Virtual Worlds, Real World We Have A Problem And It’s A Big One With A Lot of Gray Areas Finding Where The Defining Lines Exist, Confusing Many With A Lot of Weird Values And Strange Perceptions…
I like good data that is accurate and makes me smarter by all means but I seem to also see where again we are going to some extremes here to quantify everything and it makes people nuts as “people don’t work that way”. So again the fact that this query process has a patent is also crazy, so let’s cut out the scores and relate like humans to each other, doctor can ask the questions or provide a set for the patient to do a self study and answer on their own to get the thinking process going but cut the darn scoring and analytics in an area that should be “safe” for humans to relate as such. Again the danger of all of this is such a score getting out in circulation as a negative as when you put data together it’s all about context so one can look like a hero or a zero.
Of course the data selling epidemic has an influence on this as well and we know insurers will run you over for one more stick of data they can gain as they want to capture every single risk assessment piece of data they can get:) BD
Senator Rockefeller Puts the Data Sellers on Notice–We Need to Index and License All Data Sellers to Include Banks, Insurers And Other Companies In Addition to the Data Brokers..
"Patient activation" is a measure of how engaged patients will be in their own care. Patients who are highly activated have better outcomes and incur lower costs, studies show, even though as many as 40% of Americans lack the skills, knowledge and confidence to become model patients. They fail to take their medications, skip preventive screenings and end up back in the hospital soon after discharge. Activation is especially important for patients leaving a hospital after surgery or trying to manage diabetes, high blood pressure or other chronic conditions.
More hospitals, health plans and employers are scoring patients on how engaged they will be in their care using an assessment called the Patient Activation Measure, or PAM. Scores make it easier to customize information, coaching and other interventions. The aim is for patients, rather than feel overwhelmed by instructions, to become confident that they can change their own behavior.
Michael Kanter, medical director of quality and clinical analysis at Kaiser Permanente's Southern California Permanente Medical Group in Pasadena, says it isn't always obvious how to turn a patient's PAM score into higher activation. "In a one-on-one encounter, it is easier to use techniques known to motivate patients," he says.

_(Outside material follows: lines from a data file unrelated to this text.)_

-- ==== Sys2Proof/Laws/Frame.lean ====
section
/-! SUPPORT. Frames of the shared operations on memory: a state that differs from another in memory, poison and counters only. -/

namespace Sys2Proof.Machine

open Sys2Proof

/-- t differs from s in memory, poison and object values at most. -/
def MemOnly (s t : State) : Prop := t = { s with mem := t.mem, poison := t.poison, obj := t.obj }

theorem MemOnly.refl (s : State) : MemOnly s s := rfl

theorem MemOnly.trans {s t u : State} (h : MemOnly s t) (k : MemOnly t u) : MemOnly s u := by
  unfold MemOnly at *; rw [k, h]

/-- A fold of operations that each touch memory only touches memory only. -/
theorem MemOnly.foldl {α : Type} (f : State → α → State) (hf : ∀ s x, MemOnly s (f s x)) (l : List α) (s : State) :
    MemOnly s (l.foldl f s) := by
  induction l generalizing s with
  | nil => exact .refl s
  | cons x r ih => exact (hf s x).trans (ih _)

theorem memOnly_storeAt (s : State) (a : Nat) (bs : Bytes) (p : Bool) : MemOnly s (s.storeAt a bs p) := by
  unfold MemOnly; rw [storeAt_eq]

theorem memOnly_countPoison (s : State) (g n : Nat) : MemOnly s (s.countPoison g n) := by
  unfold MemOnly; rw [countPoison_eq]

theorem memOnly_countNewPoison (old s : State) (a n : Nat) : MemOnly s (s.countNewPoison old a n) := by
  unfold State.countNewPoison
  repeat' first | exact .refl s | exact memOnly_countPoison s _ _ | split

theorem memOnly_count (s : State) (i j n d : Nat) : MemOnly s (s.count i j n d) := rfl

theorem memOnly_countWritten (s : State) (a n : Nat) : MemOnly s (s.countWritten a n) := by
  unfold State.countWritten; split
  · exact memOnly_count s _ _ _ _
  · exact .refl s

theorem memOnly_countRead (s : State) (a n : Nat) : MemOnly s (s.countRead a n) := by
  unfold State.countRead
  repeat' first | exact .refl s | exact memOnly_count s _ _ _ _ | split

theorem memOnly_mem (s : State) (m : List Host.Cell) (p : Tab Bool) : MemOnly s { s with mem := m, poison := p } := rfl

theorem memOnly_copyMem (s : State) (a b n : Nat) : MemOnly s (s.copyMem a b n) :=
  (memOnly_mem s _ _).trans (memOnly_countNewPoison _ _ _ _)

theorem memOnly_zeroMem (s : State) (a n : Nat) : MemOnly s (s.zeroMem a n) := rfl

theorem memOnly_putImage (s : State) (a : Nat) (i : PageImage) : MemOnly s (s.putImage a i) :=
  (memOnly_mem s _ _).trans (memOnly_countNewPoison _ _ _ _)

theorem memOnly_restorePage (s : State) (a : Nat) (i : PageImage) : MemOnly s (s.restorePage a i) := by
  unfold State.restorePage
  exact .foldl _ (fun s w => (memOnly_putImage s w i).trans (memOnly_countWritten _ _ _)) _ s

/-- A store at some places touches memory only. -/
theorem memOnly_storePlaces (s : State) (ws : List Nat) (bs : Bytes) (p : Bool) : MemOnly s (s.storePlaces ws bs p) := by
  unfold State.storePlaces
  split
  · exact .refl s
  · exact ((memOnly_storeAt s _ bs p).trans (memOnly_countWritten _ _ _)).trans
      (.foldl _ (fun s v => (memOnly_copyMem s _ _ _).trans (memOnly_countWritten _ _ _)) _ _)

theorem memOnly_put (s : State) (i j v : Nat) : MemOnly s (s.put i j v) := rfl

theorem memOnly_bump (s : State) (i j : Nat) : MemOnly s (s.bump i j) := rfl

theorem memOnly_writePiece (s : State) (a : Nat) (bs : Bytes) (p : Bool) : MemOnly s (s.writePiece a bs p).1 := by
  unfold State.writePiece
  split
  · exact .refl s
  · exact memOnly_storePlaces s _ bs p

theorem memOnly_writeBytes (s : State) (a : Nat) (bs : Bytes) (p : Bool) : MemOnly s (s.writeBytes a bs p).1 := by
  unfold State.writeBytes
  generalize pieces 4096 a bs = l
  have : ∀ (l : List (Nat × Bytes)) (st : State × Bool), MemOnly st.1
      (l.foldl (fun st pc => let r := st.1.writePiece pc.1 pc.2 p; (r.1, st.2 || r.2)) st).1 := by
    intro l
    induction l with
    | nil => intro st; exact .refl _
    | cons x r ih => intro st; exact (memOnly_writePiece st.1 x.1 x.2 p).trans (ih _)
  exact this l (s, false)

theorem memOnly_putPlain (s : State) (a : Nat) (bs : Bytes) : MemOnly s (s.putPlain a bs) := memOnly_writeBytes s a bs false

theorem memOnly_copyPages (s : State) (a b n : Nat) : MemOnly s (s.copyPages a b n) := by
  unfold State.copyPages
  refine .foldl _ (fun s i => ?_) _ s
  split
  · exact (memOnly_countRead s _ _).trans (.foldl _ (fun s w => (memOnly_copyMem s _ w 4096).trans (memOnly_countWritten _ _ _)) _ _)
  · exact .refl s

theorem memOnly_saveObjects (s : State) (c b : Nat) : MemOnly s (s.saveObjects c b) := by
  unfold State.saveObjects
  exact (MemOnly.foldl _ (fun s i => memOnly_putPlain s _ _) _ s).trans (.foldl _ (fun s e => memOnly_putPlain s _ _) _ _)

theorem memOnly_writeImage (s : State) (j c b m p : Nat) (r : ResumePoint) : MemOnly s (s.writeImage j c b m p r) := by
  unfold State.writeImage
  exact (((memOnly_saveObjects s c b).trans (.foldl _ (fun s g => memOnly_copyPages s _ _ _) _ _)).trans (memOnly_putPlain _ _ _)).trans
    (memOnly_putPlain _ _ _)

theorem MemOnly.cores {s t : State} (h : MemOnly s t) : t.cores = s.cores := by rw [h]
theorem MemOnly.sync {s t : State} (h : MemOnly s t) : t.sync = s.sync := by rw [h]
theorem MemOnly.waits {s t : State} (h : MemOnly s t) : t.waits = s.waits := by rw [h]
theorem MemOnly.items {s t : State} (h : MemOnly s t) : t.items = s.items := by rw [h]
theorem MemOnly.now {s t : State} (h : MemOnly s t) : t.now = s.now := by rw [h]
theorem MemOnly.pending {s t : State} (h : MemOnly s t) : t.pending = s.pending := by rw [h]

end Sys2Proof.Machine
end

Insignia Health, in Portland, Ore., has the exclusive license for PAM from the University of Oregon and markets it along with coaching and self-case resources to clients such as WellPoint Inc., WLP -0.46% the health-benefits provider, and Roche, the pharmaceutical and diagnostic company. Insignia helps clients design online, phone and in-person coaching to improve activation. A single point increase in a PAM score can result in a 2% improvement in medication adherence and a 2% decline in hospitalization, says Insignia Chief Executive Chris Delaney. Clients have reported savings ranging from $260 to $3,700, per patient on an annualized basis.
WellPoint, the health-benefits provider, uses a six-question version of PAM in its health-risk assessment of new Medicare members and in care-management programs for chronic disease. The aim is to predict "what level of support this person needs from the health plan," says Dan Newton, a staff vice president who oversees behavioral economics.